Write out every line exactly, from the first line of the records below through the line that contains "instructions (10_state.md) -/".

[[ Exercise materials, beginning ]]

/-- The self-jump (R112): an endless run of steps without a state change but the Render. -/
def Obligations.SelfJumpRunsForever : Prop :=
  ∀ (s : State) (nnn : Addr12), s.schedule = [] → s.fetches (.jp nnn) → s.pc.toNat = nnn.toNat →
    ∀ k, SafeFor k s ∧ ∀ t, Host.Core.run Sys2Proof.core k s = .next t → SameBut [.events] s t

/-! ### What instructions may write, over all instructions (10_state.md) -/

/-- Each piece of state has its own writers among the instructions (R23, R26 to R33, R37), and KEY, SOUND, the font, the
schedule and the events have none. -/
def Obligations.EachPieceOfStateHasItsOwnWriters : Prop :=
  ∀ (i : Instr) (s t : State), exec i s = .next t →
    (t.i ≠ s.i → (∃ nnn, i = .ldINnn nnn) ∨ (∃ x, i = .addIVx x) ∨ ∃ x, i = .ldFVx x) ∧
      (t.sp ≠ s.sp → i = .ret ∨ ∃ nnn, i = .call nnn) ∧ (t.stack ≠ s.stack → ∃ nnn, i = .call nnn) ∧
      (t.dt ≠ s.dt → ∃ x, i = .ldDtVx x) ∧ (t.st ≠ s.st → ∃ x, i = .ldStVx x) ∧
      (t.disp ≠ s.disp → i = .cls ∨ ∃ x y n, i = .drwVxVyN x y n) ∧
      ((∃ a, t.readByte a ≠ s.readByte a) → ∃ x, i = .ldBVx x ∨ i = .ldMemIVx x) ∧
      (t.draws ≠ s.draws → ∃ x kk, i = .rndVxKk x kk) ∧
      SameBut [.v, .i, .pc, .sp, .stack, .dt, .st, .disp, .mem, .draws] s t

/-- VF (R21, R241): the six flag writers leave 0 or 1 in it, and any other instruction changes it only as a destination that
the instruction names (VF is x, or the register block reaches V15). -/
def Obligations.FlagRegisterIsWrittenBySixInstructionsOrAsData : Prop :=
  ∀ (i : Instr) (s t : State), exec i s = .next t →
    match i with
    | .addVxVy _ _ | .subVxVy _ _ | .shrVxVy _ _ | .subnVxVy _ _ | .shlVxVy _ _ | .drwVxVyN _ _ _ =>
        t.getV vf = 0 ∨ t.getV vf = 1
    | .ldVxKk x _ | .addVxKk x _ | .ldVxVy x _ | .orVxVy x _ | .andVxVy x _ | .xorVxVy x _ | .rndVxKk x _
    | .ldVxDt x | .ldVxK x | .ldVxMemI x => x ≠ vf → t.getV vf = s.getV vf
    | _ => t.v = s.v

/-- PC (R24, R103): an instruction that is no jump, call, return, skip or key wait leaves the fetch advance as it is; a skip
adds 2 or nothing; a key wait takes 2 back or nothing. -/
def Obligations.OnlyControlTransferMovesThePc : Prop :=
  ∀ (i : Instr) (s t : State), exec i s = .next t →
    match i with
    | .jp _ | .call _ | .ret | .jpV0Nnn _ => True
    | .seVxKk _ _ | .sneVxKk _ _ | .seVxVy _ _ | .sneVxVy _ _ | .skpVx _ | .sknpVx _ => t.pc = s.pc ∨ t.pc = s.pc + 2
    | .ldVxK _ => t.pc = s.pc ∨ t.pc = s.pc - 2
    | _ => t.pc = s.pc

/-- ST and SOUND cannot be observed by a program (R29, R33, R36): two states that differ only there run every instruction to
states that differ only there, and end fatally alike. -/
def Obligations.SoundTimerIsUnobservable : Prop :=
  ∀ (i : Instr) (s : State) (b : Byte) (c : Bool),
    (∀ t, exec i s = .next t →
      ∃ t', exec i { s with st := b, sound := c } = .next t' ∧ SameBut [.st, .sound] t t') ∧
      ∀ f, exec i s = .fault f → exec i { s with st := b, sound := c } = .fault f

[[ Exercise materials, end ]]

▸ Solved exercise:
/-- The self-jump (R112): an endless run of steps without a state change but the Render. -/
def Obligations.SelfJumpRunsForever : Prop :=
  ∀ (s : State) (nnn : Addr12), s.schedule = [] → s.fetches (.jp nnn) → s.pc.toNat = nnn.toNat →
    ∀ k, SafeFor k s ∧ ∀ t, Host.Core.run Sys2Proof.core k s = .next t → SameBut [.events] s t

/-! ### What instructions may write, over all instructions (10_state.md) -/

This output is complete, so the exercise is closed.